For the data below, count the lines that have the string "SlotId" and state that number by itself.

START AVAILABLE RECORDS

/-- R98, R28, R119, R138, R156, R176, R183, R187: each block's sweep, taken in CLEARING with no burst on the bus, and
the end of the sweep once every block has been reached. The marks of the blocks swept are the model's own (log entry
15), and so are the two buffer pointers (log entry 21). -/
def Obligations.SweepsResetTheirBlocks : Prop :=
  ∀ s : State, s.ec.engine = .clearing →
    (s.bma.burst = none →
      (s.ec.swept.rss = false → exec .sweepRss s = .next { s with
        ec.swept.rss := true
        rss := { words := s.rss.words, states := Vector.replicate 48 .free, freeQueue := List.finRange 48,
                 postQueue := [] } }) ∧
      (s.ec.swept.streamTable = false → exec .sweepStreamTable s = .next { s with
        ec.swept.streamTable := true
        ou := { streams := s.ou.streams.map fun c => freeContext c.generation, heldCount := 0 } }) ∧
      (s.ec.swept.absorbPath = false → exec .sweepAbsorbPath s = .next { s with
        ec.swept.absorbPath := true
        ap := { readyQueue := [], active := none, bufferA := Buffer.cleared, bufferB := Buffer.cleared,
                nextFill := .a, nextDrain := .a }
        dc := DigestCore.atRest
        bma := { burst := none, fetchWaiting := false, ctuWaiting := false, lastGranted := .ctu } }) ∧
      (s.ec.swept.ctu = false → exec .sweepCtu s = .next { s with
        ec.swept.ctu := true
        ctu := { queue := [], active := none, record := Vector.replicate 256 0 }
        bma.ctuWaiting := false }) ∧
      (s.ec.swept.cu = false → exec .sweepCu s = .next { s with
        ec.swept.cu := true
        cu := { s.cu with queue := [], backlog := [], timer := none, cqCause := false }
        hbi := { s.hbi with protoCause := false, readyCause := false, capture := none, overrun := false } })) ∧
    (s.ec.swept = { rss := true, streamTable := true, absorbPath := true, ctu := true, cu := true } →
      exec .clearingSweepEnd s = .next { s with
        ec := { s.ec with engine := .run, swept := Swept.none }, hbi.readyCause := true })

/-- R187: an engine clear taken with no burst on the bus, its five sweeps in ANY order, and its end leave the chip in
one and the same state: what the table of R187 keeps is kept, and all else is at its reset value. The read data kept (log
entry 6), the marks of the blocks swept (log entry 15), the two buffer pointers (log entry 21) and the commands that wait
(log entry 24) are the model's own. A burst on the bus at the clear ends first, by UnwantedBurstEndsAtItsAnswer. -/
def Obligations.ClearOutcomeIsOrderFree : Prop :=
  ∀ (value : Word) (order : List Instr) (s : State),
    s.ec.resetPin = false → s.ec.engine = .run → s.bma.burst = none → value.getLsbD 1 = true →
    order.Perm [.sweepRss, .sweepStreamTable, .sweepAbsorbPath, .sweepCtu, .sweepCu] →
    execAll (.engineClear value :: order ++ [.clearingSweepEnd]) s = .next { State.reset with
      ec := { s.ec with dispatchEnable := value.getLsbD 0, swept := Swept.none }
      hbi := { s.hbi with protoCause := false, readyCause := true, capture := none, overrun := false }
      rss := { SlotStore.reset with words := s.rss.words }
      ou := { streams := s.ou.streams.map fun c => freeContext c.generation, heldCount := 0 }
      cu := { s.cu with queue := [], backlog := [], timer := none, cqCause := false }
      pending := s.pending }

/-! ### Ticks and expiries (spec 03.1, 08.5) -/

/-- R189, R58, R169, R171: a tick with no gap timer about to expire. With the prescaler at 0 or outside RUN nothing
counts; with dispatch disabled the coalescing timer alone does; else every running timer falls by one. R58, R60:
what a tick does to each stream, whatever the other streams' timers do: a stopped timer stays, one with more than 1
tick left falls by one, and one with 1 tick left faults its stream. -/
def Obligations.TickReachesEveryTimer : Prop :=
  (∀ s : State,
     (s.ec.engine ≠ .run ∨ s.ec.prescaler = 0 → exec .tick s = .next s) ∧
     (s.ec.engine = .run → s.ec.prescaler ≠ 0 →
       (s.ec.dispatchEnable = false ∨ ∀ h n, (s.stream h).gapTimer = some n → 2 ≤ n) →
       exec .tick s = .next { s with
         cu :=
           if s.cu.timer = some 1 then { s.cu with cqCause := true, timer := none }
           else if s.cu.timer = some 0 then { s.cu with cqCause := true, timer := none }
           else { s.cu with timer := s.cu.timer.map (· - 1) }
         ou.streams :=
           if s.ec.dispatchEnable = true then s.ou.streams.map fun c => { c with gapTimer := c.gapTimer.map (· - 1) }
           else s.ou.streams })) ∧
  ∀ (s : State) (h : Handle), s.ec.engine = .run → s.ec.prescaler ≠ 0 → s.ec.dispatchEnable = true →
    ∃ t, exec .tick s = .next t ∧
      ((s.stream h).gapTimer = none → t.stream h = s.stream h) ∧
      (∀ n, 2 ≤ n → (s.stream h).gapTimer = some n →
        t.stream h = { s.stream h with gapTimer := some (n - 1) }) ∧
      ((s.stream h).gapTimer = some 1 →
        t.stream h = { s.stream h with
          state := .faulted
          faultCode := some .gapTimeout
          holdList := []
          gapTimer := none
          inFlight := (s.stream h).inFlight - (s.ap.readyQueue.filter (·.stream == h)).length })

/-- R60, R62 to R64: the expiry of a stream's gap timer: its Ready Queue items end ABANDONED in queue order, then its
held fragments GAP_TIMEOUT in ascending offset, every record showing FAULTED; an active item of it that is fetching is
cut; its frontier, absorbed count, declared end, residue and chaining state stay. -/
def Obligations.GapTimerExpiryFaultsStream : Prop :=
  ∀ (s : State) (h : Handle), s.ec.engine = .run → s.ec.prescaler ≠ 0 → s.ec.dispatchEnable = true →
    (s.stream h).gapTimer = some 1 →
    let c := s.stream h
    let dropped := s.ap.readyQueue.filter (·.stream == h)
    let ref : StreamRef := { state := .faulted, handle := h, generation := c.generation, absorbed := c.absorbed }
    let records := dropped.map (fun i => recordOf s i.slot .abandoned (some ref)) ++
      c.holdList.map (fun n => recordOf s n .gapTimeout (some ref))
    let ou : OrderingUnit :=
      { streams := s.ou.streams.set h { c with
          state := .faulted, faultCode := some .gapTimeout, holdList := [], gapTimer := none,
          inFlight := c.inFlight - dropped.length }
        heldCount := s.ou.heldCount - c.holdList.length }
    ((∀ item, s.ap.active = some item → item.stream ≠ h ∨ s.dc.mode = .finalizing) →
      exec (.gapTimerExpiry h) s = .next (State.afterEndings { s with
        ou := ou, ap.readyQueue := s.ap.readyQueue.filter (·.stream != h) } records)) ∧
    ∀ item, s.ap.active = some item → item.stream = h → s.dc.mode ≠ .finalizing →
      exec (.gapTimerExpiry h) s = .next (State.afterEndings { s with
        ou := ou
        ap := { s.ap.discard .full with
          readyQueue := s.ap.readyQueue.filter (·.stream != h), active := some { item with cut := true } }
        bma.fetchWaiting := false } records)

/-! ### The Dispatcher's takes (spec 01.8, 02, 03.4, 04.6, 07.1, 07.2) -/

/-- R89: outside RUN, with dispatch-enable 0, or with the Post Queue empty, each of the seven takes changes nothing.
R91: a kind byte of 0 or above 6 completes BAD_REQUEST at the take, and its record names no stream; nothing else changes
but where the slot stands. -/
def Obligations.UnknownKindIsBadRequest : Prop :=
  (∀ (c : Instr) (s : State),
     c ∈ [.openRequest, .fragmentRequest, .abortRequest, .releaseRequest, .exportRequest, .importRequest,
       .unknownKind] →
     s.ec.engine ≠ .run ∨ s.ec.dispatchEnable = false ∨ s.rss.postQueue = [] → exec c s = .next s) ∧
  ∀ (s : State) (n : SlotId) (rest : List SlotId) (k : Byte), s.offers k n rest → k = 0 ∨ 6 < k.toNat →
    exec .unknownKind s = .next (State.afterEndings { s with rss.postQueue := rest }
      [{ tag := s.slotWord n 1, status := .badRequest, kind := k, slot := n, stream := none }])

/-- R24, R12: an OPEN whose fields fail completes BAD_REQUEST, one that passes with no context stream FREE completes
NO_HANDLE; neither changes a context, and the record names no stream. R25, R26, R13: an OPEN that passes takes the
lowest-numbered stream FREE handle with its generation advanced; it is OPEN and completes OK at the take, or, with a
declared end of 0, is ENDING with the OPEN's slot in the Ready Queue as a finalize-only item. -/
def Obligations.OpenIsCheckedAndAllocated : Prop :=
  (∀ (s : State) (n : SlotId) (rest : List SlotId), s.offers 1 n rest →
     (¬ s.openFieldsPass n →
       exec .openRequest s = .next (State.afterEndings { s with rss.postQueue := rest }
         [recordOf s n .badRequest none])) ∧
     (s.openFieldsPass n → s.noneFree →
       exec .openRequest s = .next (State.afterEndings { s with rss.postQueue := rest }
         [recordOf s n .noHandle none]))) ∧
  ∀ (s : State) (n : SlotId) (rest : List SlotId) (h : Handle) (alg : Algorithm),
    s.offers 1 n rest → s.openFieldsPass n → s.requestAlgorithm n = some alg → s.lowestFreeIs h →
    let generation := (s.stream h).generation + 1
    let c : StreamContext := { freeContext generation with
      state := .opened
      algorithm := some alg
      holdLimit := s.requestHoldLimit n
      gapTimeout := s.requestGapTimeout n
      chaining := initialChaining alg }
    (s.endPresentFlag n = false →
      exec .openRequest s = .next (State.afterEndings
        { s with rss.postQueue := rest, ou.streams := s.ou.streams.set h c }
        [recordOf s n .ok (some { state := .opened, handle := h, generation := generation, absorbed := 0 })])) ∧
    (s.endPresentFlag n = true → 0 < s.position n →
      exec .openRequest s = .next (State.afterEndings
        { s with
          rss.postQueue := rest
          ou.streams := s.ou.streams.set h { c with declaredEnd := some (s.position n) } }
        [recordOf s n .ok (some { state := .opened, handle := h, generation := generation, absorbed := 0 })])) ∧
    (s.endPresentFlag n = true → s.position n = 0 →
      exec .openRequest s = .next { s with
        rss := { s.rss with postQueue := rest, states := s.rss.states.set n .ready }
        ou.streams := s.ou.streams.set h { c with state := .ending, declaredEnd := some 0, inFlight := 1 }
        ap.readyQueue := s.ap.readyQueue ++ [{ slot := n, stream := h, kind := .finalizeOnly }] })
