/-- An ABORT, a RELEASE or an EXPORT of stream 3 in slot 0. -/
def controlState (kind flags handle generation : Byte) (c : StreamContext) : State :=
  posting (requestWords kind flags handle generation 0 0 0 0 0) (withThree c running)

theorem witness_AbortAndReleaseAreRefused :
    (controlState 3 0 64 1 openedContext).offers 3 0 [] ∧
    64 ≤ ((controlState 3 0 64 1 openedContext).handleByte 0).toNat ∧
    (controlState 4 1 3 1 openedContext).offers 4 0 [] ∧ (controlState 4 1 3 1 openedContext).flagBits 0 ≠ 0 ∧
    (let s := controlState 4 0 3 1 (freeContext 1)
     s.flagBits 0 = 0 ∧ (s.handleByte 0).toNat = (3 : Handle).val ∧ (s.stream 3).state = .free) ∧
    (let s := controlState 3 0 3 2 openedContext
     (s.stream 3).state ≠ .free ∧ (s.stream 3).generation ≠ s.generationByte 0) ∧
    (let s := controlState 3 0 3 1 { openedContext with pendingControl := some 9 }
     s.names 0 3 ∧ (s.stream 3).pendingControl ≠ none) ∧
    (let s := controlState 3 0 3 1 { openedContext with state := .exporting }
     s.names 0 3 ∧ (s.stream 3).pendingControl = none ∧ (s.stream 3).state = .exporting) ∧
    (let s := controlState 4 0 3 1 openedContext
     s.names 0 3 ∧ (s.stream 3).pendingControl = none ∧ (s.stream 3).state = .opened) := by
  unfold State.offers State.names; decide

theorem witness_AbortTearsStreamDown :
    let s := controlState 3 0 3 1 openedContext
    let t := acting activeItem s
    s.offers 3 0 [] ∧ s.flagBits 0 = 0 ∧ s.names 0 3 ∧ (s.stream 3).pendingControl = none ∧
    (s.stream 3).state = .opened ∧ s.ap.active = none ∧
    t.offers 3 0 [] ∧ t.names 0 3 ∧ t.ap.active = some activeItem ∧ activeItem.stream = 3 ∧
    t.dc.mode ≠ .finalizing ∧ ({ t with dc.mode := .finalizing } : State).dc.mode = .finalizing := by
  unfold State.offers State.names; decide

theorem witness_ReleaseFreesFinishedStream :
    (let s := controlState 4 0 3 1 { openedContext with state := .final }
     s.offers 4 0 [] ∧ s.flagBits 0 = 0 ∧ s.names 0 3 ∧ (s.stream 3).pendingControl = none ∧
       (s.stream 3).state = .final) ∧
    (let s := controlState 3 0 3 1 { openedContext with state := .faulted, inFlight := 0 }
     s.offers 3 0 [] ∧ s.names 0 3 ∧ (s.stream 3).state = .faulted ∧ (s.stream 3).inFlight = 0) ∧
    (let s := controlState 4 0 3 1 { openedContext with state := .faulted, inFlight := 1 }
     s.offers 4 0 [] ∧ s.names 0 3 ∧ (s.stream 3).state = .faulted ∧ 0 < (s.stream 3).inFlight) := by
  unfold State.offers State.names; decide

theorem witness_ExportIsCheckedAndQueued :
    (controlState 5 0 64 1 openedContext).offers 5 0 [] ∧
    64 ≤ ((controlState 5 0 64 1 openedContext).handleByte 0).toNat ∧
    ((posting (requestWords 5 0 3 1 0 0 63 0 0) running).hostAddress 0).toNat % 64 ≠ 0 ∧
    (let s := controlState 5 0 3 1 (freeContext 1)
     s.flagBits 0 = 0 ∧ (s.hostAddress 0).toNat % 64 = 0 ∧ (s.handleByte 0).toNat = (3 : Handle).val ∧
       (s.stream 3).state = .free) ∧
    (let s := controlState 5 0 3 2 openedContext
     (s.stream 3).state ≠ .free ∧ (s.stream 3).generation ≠ s.generationByte 0) ∧
    (let s := controlState 5 0 3 1 { openedContext with state := .ending }
     s.names 0 3 ∧ (s.stream 3).state ≠ .opened) ∧
    (let s := controlState 5 0 3 1 { openedContext with inFlight := 1 }
     s.names 0 3 ∧ (s.stream 3).state = .opened ∧ 0 < (s.stream 3).inFlight) ∧
    (let s := controlState 5 0 3 1 openedContext
     s.names 0 3 ∧ (s.stream 3).state = .opened ∧ (s.stream 3).holdList = [] ∧ (s.stream 3).inFlight = 0) := by
  unfold State.offers State.names; decide

set_option maxRecDepth 4000 in
theorem witness_ImportIsCheckedAndQueued :
    (posting (requestWords 6 1 0 0 0 0 0 0 0) running).offers 6 0 [] ∧
    (posting (requestWords 6 1 0 0 0 0 0 0 0) running).flagBits 0 ≠ 0 ∧
    ((posting (requestWords 6 0 0 0 0 0 0x7F 0 0) running).hostAddress 0).toNat % 64 ≠ 0 ∧
    (posting (requestWords 6 0 0 0 0 0 0x40 0 0) full).offers 6 0 [] ∧
    (posting (requestWords 6 0 0 0 0 0 0x40 0 0) full).noneFree ∧
    (let s := posting (requestWords 6 0 0 0 0 0 0x40 0 0) running
     s.offers 6 0 [] ∧ s.flagBits 0 = 0 ∧ (s.hostAddress 0).toNat % 64 = 0 ∧ s.lowestFreeIs 0) := by
  unfold State.offers State.noneFree State.lowestFreeIs; decide

/-- The state with an item of stream 3 in slot 5 at the head of the Ready Queue. -/
def queued (kind : ItemKind) : State :=
  { running with
    rss.words := running.rss.words.set 5 (requestWords 2 0 3 1 0 200 0x20000030 0 0)
    rss.states := running.rss.states.set 5 .ready
    ou.streams := running.ou.streams.set 3 { openedContext with inFlight := 1 }
    ap.readyQueue := [{ slot := 5, stream := 3, kind := kind }] }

END AVAILABLE RECORDS

» WRITTEN SOLUTION
3